-- EXERCISE --
Each line from the opening of the listing below through the line that contains "triple of indexes. -/" is to be output exactly as written.

Start of DATA SHOWN

-- ==== Sys2Proof/Machine/Dispatch.lean ====
section
/-! DEFINITION. One arm per command: each is one direct call of its meaning. -/
namespace Sys2Proof.Machine
open Sys2Proof
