-- ==== Sys2Proof/Certificates/Slice0/Obligations.lean ====
section
/-! DEFINITION. The statements about the block, and the words they are stated in: the frame of every command (what it may change)
and a few properties of states. Each statement's docstring names the rules of the spec it comes from and, where a value or a
behaviour in it is the model's own choice, the log entries that say so. -/
open Sys2Proof Sys2Proof.Machine

/-! ## What each command may change -/

/-- A set of register fields, by bit address. -/
abbrev Regs := Nat → Prop

/-- The field `f`. -/
def one (f : Field) : Regs := fun k => k = f.key
/-- The union over an index. -/
def any {α : Type} (f : α → Regs) : Regs := fun k => ∃ a, f a k
/-- A field of every index. -/
def any1 (f : Nat → Field) : Regs := any fun a => one (f a)
/-- A field of every pair of indexes. -/
def any2 (f : Nat → Nat → Field) : Regs := any fun a => any1 (f a)
/-- A field of every triple of indexes. -/
def any3 (f : Nat → Nat → Nat → Field) : Regs := any fun a => any2 (f a)
/-- The union of a list of sets. -/
def regs (l : List Regs) : Regs := fun k => ∃ r ∈ l, r k
/-- EVT_STICKY of the pages named. -/
def events (pages : List Nat) : Regs := fun k => ∃ p ∈ pages, k = (F.EVT_STICKY p).key
/-- EVT_RAW of the pages named. -/
def levels (pages : List Nat) : Regs := fun k => ∃ p ∈ pages, k = (F.EVT_RAW p).key
/-- Every field. -/
def anyReg : Regs := fun _ => True
/-- The quality words of engine `le` (page 0x1D from offset 0x100). -/
def qualRegs (le : Nat) : Regs := fun k => lep le 0x1D * 0x8000 + 0x800 ≤ k ∧ k < lep le 0x1E * 0x8000
/-- The fields of page `p`. -/
def pageRegs (p : Nat) : Regs := fun k => pageOf (k / 8) = p
/-- R89: where a refused access is recorded. -/
def fabricErrorRegs : Regs :=
  regs [one F.FAB_ERR_CNT_count, one F.FAB_ERR_LAST_ADDR_addr, one F.FAB_ERR_LAST_INFO_reason, one F.FAB_ERR_LAST_INFO_master]

/-- The parts named and the fields named. -/
def only (parts : List Part) (fields : List Regs) : Part → Prop
  | .reg k => regs fields k
  | p => p ∈ parts

/-- Everything but the queue. -/
def device : Part → Prop := only
  [.time, .drawn, .staged, .buffer, .inForce, .ev, .fab, .dev, .tx false, .tx true, .rx false, .rx true, .fec false, .fec true,
   .glf false, .glf true, .p2mp false, .p2mp true, .ubh false, .ubh true, .mon false, .mon true, .lanes, .cls, .clsMem, .buf, .bufMem,
   .grp, .cip, .enc, .syn, .rep, .evl, .cnt, .smp, .thm, .hmpLog, .spi] [anyReg]

/-- The state of host lane `j` of group `g`. -/
def laneStateRegs (g : Nat) (j : Nat) : Regs :=
  regs [one (F.HL_LANE_STAT_cdr_lock g j), one (F.HL_LANE_STAT_sig_det g j), one (F.HL_LANE_STAT_spare g j), one (F.HL_LANE_STAT_state g j)]

/-- The page pool. -/
def poolRegs : Regs :=
  regs [one F.BUF_POOL_free, one F.BUF_POOL_in_use, events [0xC0], levels [0xC0]]

/-- R81: what held pulses add to. -/
def pulseRegs : Regs :=
  regs [any1 F.CNT_HI_value, any1 F.CNT_LO_value, any1 F.CNT_OVF_bits, events [0xF8]]

/-- R55: what an error code on page `p` sets. -/
def errorRegs (p : Nat) : Regs :=
  regs [one (F.ERR_code p), one (F.ERR_lost p), one (F.ERR_step p), one (F.ERR_valid p), events [p]]

/-- R58: what the end of a COMMIT of domain `d` sets. -/
def commitTakenRegs (d : Nat) : Regs :=
  regs [one (F.COMMIT_seq d), any1 F.EVT_STICKY, one (F.PAGE_STAT_commit_armed d), one (F.PAGE_STAT_commit_err d), one (F.PAGE_STAT_commit_pending d)]

/-- What association `i` reports. -/
def associationRegs (i : Nat) : Regs :=
  regs [one (F.CIP_SA_ST_cur_valid i), one (F.CIP_SA_ST_next_valid i), one (F.CIP_SA_ST_switch_armed i), one (F.CIP_SA_SWITCH_AT_at i),
    one (F.CIP_SA_USE_use i)]

/-- What the decoder of engine `le` reports. -/
def decoderRegs (le : Nat) : Regs :=
  regs [one (F.LE_FEC_STAT_iter_cap le), one (F.LE_FEC_STAT_q_th le), one (F.LE_FEC_STAT_tiles_active le), events [lep le 0x30], levels [lep le 0x30]]

/-- What the end of key exchange `j` sets. -/
def exchangeEndRegs (j : Nat) : Regs :=
  regs [one (F.CIP_CNT_count 5), one (F.CIP_CNT_count 6), one (F.CIP_KX_STAT_result j), one (F.CIP_KX_STAT_state j), events [0xC8]]

/-- R82: what a resynchronisation sets. -/
def resyncRegs (pa : Nat) (pb : Nat) : Regs :=
  regs [one F.XS_DROP_CNT_count, one F.XS_RESYNC_HI_bits, one F.XS_RESYNC_LO_bits, events [pa, pb]]

/-- R58: what cancelling the COMMIT of domain `d` sets. -/
def commitCancelRegs (d : Nat) : Regs :=
  regs [any1 F.EVT_STICKY, one (F.PAGE_STAT_commit_armed d), one (F.PAGE_STAT_commit_err d), one (F.PAGE_STAT_commit_pending d),
    one (F.PAGE_STAT_commit_reason d)]

/-- The quality levels that are reported. -/
def qualityRegs : Regs :=
  regs [any1 F.SYN_ESMC_tx_ql, any1 F.SYN_IN_STAT_ql_failed, any1 F.SYN_IN_STAT_ql_rx, one F.SYN_STAT_output_ql, events [0xD0], levels [0xD0]]

/-- What the enclave reports. -/
def handleRegs : Regs :=
  regs [one F.ENC_STAT_bcr_keys, one F.ENC_STAT_claimed, one F.ENC_STAT_klk_valid, one F.ENC_STAT_officers, one F.ENC_STAT_pending,
    one F.ENC_STAT_response]

/-- The load of the cipher cores. -/
def cipherLoadRegs : Regs :=
  regs [one F.CIP_BUDGET_charge, one F.CIP_BUDGET_limit, one F.CIP_STAT_cores, one F.CIP_STAT_overload, one F.CIP_STAT_shed_first,
    events [0xC8], levels [0xC8]]

/-- R245, R279: what a change of FEC alignment of engine `le` sets. -/
def framerSyncRegs (le : Nat) : Regs :=
  regs [one (F.LE_FEC_SC_SYNC_sc_sync le), one (F.LE_FEC_STAT_sync le), one (F.LE_GLF_STAT_candidates le), one (F.LE_GLF_STAT_frame_state le),
    one (F.LE_GLF_STAT_mf_state le), one (F.LE_RX_FOLLOW_STAT_follows_lost le), one (F.LE_RX_PLAN_STAT_follow_pending le),
    events [lep le 0x18, lep le 0x34]]
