-- ==== Sys2Proof/Laws/Keys.lean ====
section
/-! SUPPORT. The bit address and the width of every register field of Machine/Fields.lean. -/
namespace Sys2Proof.Machine
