@[simp] theorem State.level_pending (p b : Nat) (v : Bool) (s : State) : (State.level p b v s).pending = s.pending := by unfold State.level; dsimp only; (repeat' split) <;> simp
@[simp] theorem State.level_time (p b : Nat) (v : Bool) (s : State) : (State.level p b v s).time = s.time := by unfold State.level; dsimp only; (repeat' split) <;> simp
@[simp] theorem State.level_drawn (p b : Nat) (v : Bool) (s : State) : (State.level p b v s).drawn = s.drawn := by unfold State.level; dsimp only; (repeat' split) <;> simp
@[simp] theorem State.level_staged (p b : Nat) (v : Bool) (s : State) : (State.level p b v s).staged = s.staged := by unfold State.level; dsimp only; (repeat' split) <;> simp
@[simp] theorem State.level_buffer (p b : Nat) (v : Bool) (s : State) : (State.level p b v s).buffer = s.buffer := by unfold State.level; dsimp only; (repeat' split) <;> simp
@[simp] theorem State.level_inForce (p b : Nat) (v : Bool) (s : State) : (State.level p b v s).inForce = s.inForce := by unfold State.level; dsimp only; (repeat' split) <;> simp
@[simp] theorem State.level_fab (p b : Nat) (v : Bool) (s : State) : (State.level p b v s).fab = s.fab := by unfold State.level; dsimp only; (repeat' split) <;> simp
@[simp] theorem State.level_dev (p b : Nat) (v : Bool) (s : State) : (State.level p b v s).dev = s.dev := by unfold State.level; dsimp only; (repeat' split) <;> simp
@[simp] theorem State.level_le0 (p b : Nat) (v : Bool) (s : State) : (State.level p b v s).le0 = s.le0 := by unfold State.level; dsimp only; (repeat' split) <;> simp
@[simp] theorem State.level_le1 (p b : Nat) (v : Bool) (s : State) : (State.level p b v s).le1 = s.le1 := by unfold State.level; dsimp only; (repeat' split) <;> simp
@[simp] theorem State.level_lanes (p b : Nat) (v : Bool) (s : State) : (State.level p b v s).lanes = s.lanes := by unfold State.level; dsimp only; (repeat' split) <;> simp
@[simp] theorem State.level_cls (p b : Nat) (v : Bool) (s : State) : (State.level p b v s).cls = s.cls := by unfold State.level; dsimp only; (repeat' split) <;> simp
@[simp] theorem State.level_buf (p b : Nat) (v : Bool) (s : State) : (State.level p b v s).buf = s.buf := by unfold State.level; dsimp only; (repeat' split) <;> simp
@[simp] theorem State.level_grp (p b : Nat) (v : Bool) (s : State) : (State.level p b v s).grp = s.grp := by unfold State.level; dsimp only; (repeat' split) <;> simp
@[simp] theorem State.level_cip (p b : Nat) (v : Bool) (s : State) : (State.level p b v s).cip = s.cip := by unfold State.level; dsimp only; (repeat' split) <;> simp
@[simp] theorem State.level_enc (p b : Nat) (v : Bool) (s : State) : (State.level p b v s).enc = s.enc := by unfold State.level; dsimp only; (repeat' split) <;> simp
@[simp] theorem State.level_syn (p b : Nat) (v : Bool) (s : State) : (State.level p b v s).syn = s.syn := by unfold State.level; dsimp only; (repeat' split) <;> simp
@[simp] theorem State.level_rep (p b : Nat) (v : Bool) (s : State) : (State.level p b v s).rep = s.rep := by unfold State.level; dsimp only; (repeat' split) <;> simp
@[simp] theorem State.level_evl (p b : Nat) (v : Bool) (s : State) : (State.level p b v s).evl = s.evl := by unfold State.level; dsimp only; (repeat' split) <;> simp
@[simp] theorem State.level_cnt (p b : Nat) (v : Bool) (s : State) : (State.level p b v s).cnt = s.cnt := by unfold State.level; dsimp only; (repeat' split) <;> simp
@[simp] theorem State.level_smp (p b : Nat) (v : Bool) (s : State) : (State.level p b v s).smp = s.smp := by unfold State.level; dsimp only; (repeat' split) <;> simp
@[simp] theorem State.level_thm (p b : Nat) (v : Bool) (s : State) : (State.level p b v s).thm = s.thm := by unfold State.level; dsimp only; (repeat' split) <;> simp
@[simp] theorem State.level_hmpLog (p b : Nat) (v : Bool) (s : State) : (State.level p b v s).hmpLog = s.hmpLog := by unfold State.level; dsimp only; (repeat' split) <;> simp
@[simp] theorem State.level_spi (p b : Nat) (v : Bool) (s : State) : (State.level p b v s).spi = s.spi := by unfold State.level; dsimp only; (repeat' split) <;> simp
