-- ==== Sys2Proof/Laws/FitsOps.lean ====
section
/-! SUPPORT. What the operations of Machine/Ops.lean touch (a structure of parts for each, over those of the operations it calls), and
that each keeps the canonical form. -/
set_option linter.unusedTactic false
set_option linter.unreachableTactic false
namespace Sys2Proof.Machine

variable {N : Part → Prop} {s0 : State}

theorem Fits.setF (s : State) (f : Field) (v : Nat) (h : Fits N s0 s) (k_f : N (.reg f.key)) :
    Fits N s0 (State.setF s f v) := by
  exact Fits.upd_fields h _ (fun k hk => Tbl.find_set_other _ _ _ fun e => hk (by rw [e]; exact k_f))
    fun t => Tbl.rising_set t _ _ _

theorem Fits.setB (s : State) (f : Field) (b : Bool) (h : Fits N s0 s) (k_f : N (.reg f.key)) :
    Fits N s0 (State.setB s f b) := by
  unfold Sys2Proof.Machine.State.setB
  repeat' first
    | with_reducible assumption
    | with_reducible exact k_f
    | with_reducible apply Fits.setF
    | (intro _)
    | with_reducible apply Fits.ite
    | dsimp only
    | split
    | (refine Fits.pair ‹_ = (_, _)› ?_)
    | (refine Fits.pair2 ‹_ = (_, _, _)› ?_)

theorem Fits.stage (s : State) (f : Field) (v : Nat) (h : Fits N s0 s) (h_staged : N .staged) :
    Fits N s0 (State.stage s f v) := by
  exact Fits.upd_staged h h_staged _ fun t => Tbl.rising_set t _ _ _

theorem Fits.force (s : State) (f : Field) (v : Nat) (h : Fits N s0 s) (h_inForce : N .inForce) :
    Fits N s0 (State.force s f v) := by
  exact Fits.upd_inForce h h_inForce _ fun t => Tbl.rising_set t _ _ _

theorem Fits.bump (s : State) (f : Field) (n : Nat) (h : Fits N s0 s) (k_f : N (.reg f.key)) :
    Fits N s0 (State.bump s f n) := by
  unfold Sys2Proof.Machine.State.bump
  repeat' first
    | with_reducible assumption
    | with_reducible exact k_f
    | with_reducible apply Fits.setF
    | (intro _)
    | with_reducible apply Fits.ite
    | dsimp only
    | split
    | (refine Fits.pair ‹_ = (_, _)› ?_)
    | (refine Fits.pair2 ‹_ = (_, _, _)› ?_)

theorem Fits.incWrap (s : State) (f : Field) (n : Nat) (h : Fits N s0 s) (k_f : N (.reg f.key)) :
    Fits N s0 (State.incWrap s f n) := by
  unfold Sys2Proof.Machine.State.incWrap
  repeat' first
    | with_reducible assumption
    | with_reducible exact k_f
    | with_reducible apply Fits.setF
    | (intro _)
    | with_reducible apply Fits.ite
    | dsimp only
    | split
    | (refine Fits.pair ‹_ = (_, _)› ?_)
    | (refine Fits.pair2 ‹_ = (_, _, _)› ?_)

theorem Fits.bump64 (s : State) (lo : Field) (hi : Field) (n : Nat) (h : Fits N s0 s) (k_lo : N (.reg lo.key)) (k_hi : N (.reg hi.key)) :
    Fits N s0 (State.bump64 s lo hi n) := by
  unfold Sys2Proof.Machine.State.bump64
  repeat' first
    | with_reducible assumption
    | with_reducible exact k_lo
    | with_reducible exact k_hi
    | with_reducible apply Fits.setF
    | (intro _)
    | with_reducible apply Fits.ite
    | dsimp only
    | split
    | (refine Fits.pair ‹_ = (_, _)› ?_)
    | (refine Fits.pair2 ‹_ = (_, _, _)› ?_)


theorem Fits.when (c : Bool) (f : State → State) (s : State) (h : Fits N s0 s) (h_f : ∀ t, Fits N s0 t → Fits N s0 (f t)) :
    Fits N s0 (State.when c f s) := by
  unfold Sys2Proof.Machine.State.when
  repeat' first
    | with_reducible assumption
    | with_reducible apply h_f
    | (intro _)
    | with_reducible apply Fits.ite
    | dsimp only
    | split
    | (refine Fits.pair ‹_ = (_, _)› ?_)
    | (refine Fits.pair2 ‹_ = (_, _, _)› ?_)

theorem Fits.draw (s : State) (w : Nat) (h : Fits N s0 s) (h_drawn : N .drawn) :
    Fits N s0 (State.draw s w).2 := by
  exact Fits.upd_drawn h h_drawn _

theorem Fits.reach (s : State) (t : Nat) (h : Fits N s0 s) (h_time : N .time) :
    Fits N s0 (State.reach s t) := by
  unfold Sys2Proof.Machine.State.reach
  repeat' first
    | with_reducible assumption
    | (intro _)
    | with_reducible apply Fits.ite
    | dsimp only
    | split
    | (refine Fits.pair ‹_ = (_, _)› ?_)
    | (refine Fits.pair2 ‹_ = (_, _, _)› ?_)
    | with_reducible apply Fits.upd_time

end Sys2Proof.Machine
end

End of DATA SHOWN

-- SOLUTION TO THE EXERCISE --
-- ==== Sys2Proof/Machine/Dispatch.lean ====
section
/-! DEFINITION. One arm per command: each is one direct call of its meaning. -/
namespace Sys2Proof.Machine
open Sys2Proof
-- ==== Sys2Proof/Certificates/Slice0/Obligations.lean ====
section
/-! DEFINITION. The statements about the block, and the words they are stated in: the frame of every command (what it may change)
and a few properties of states. Each statement's docstring names the rules of the spec it comes from and, where a value or a
behaviour in it is the model's own choice, the log entries that say so. -/
open Sys2Proof Sys2Proof.Machine

/-! ## What each command may change -/

/-- A set of register fields, by bit address. -/
abbrev Regs := Nat → Prop

/-- The field `f`. -/
def one (f : Field) : Regs := fun k => k = f.key
/-- The union over an index. -/
def any {α : Type} (f : α → Regs) : Regs := fun k => ∃ a, f a k
/-- A field of every index. -/
def any1 (f : Nat → Field) : Regs := any fun a => one (f a)
/-- A field of every pair of indexes. -/
def any2 (f : Nat → Nat → Field) : Regs := any fun a => any1 (f a)
/-- A field of every triple of indexes. -/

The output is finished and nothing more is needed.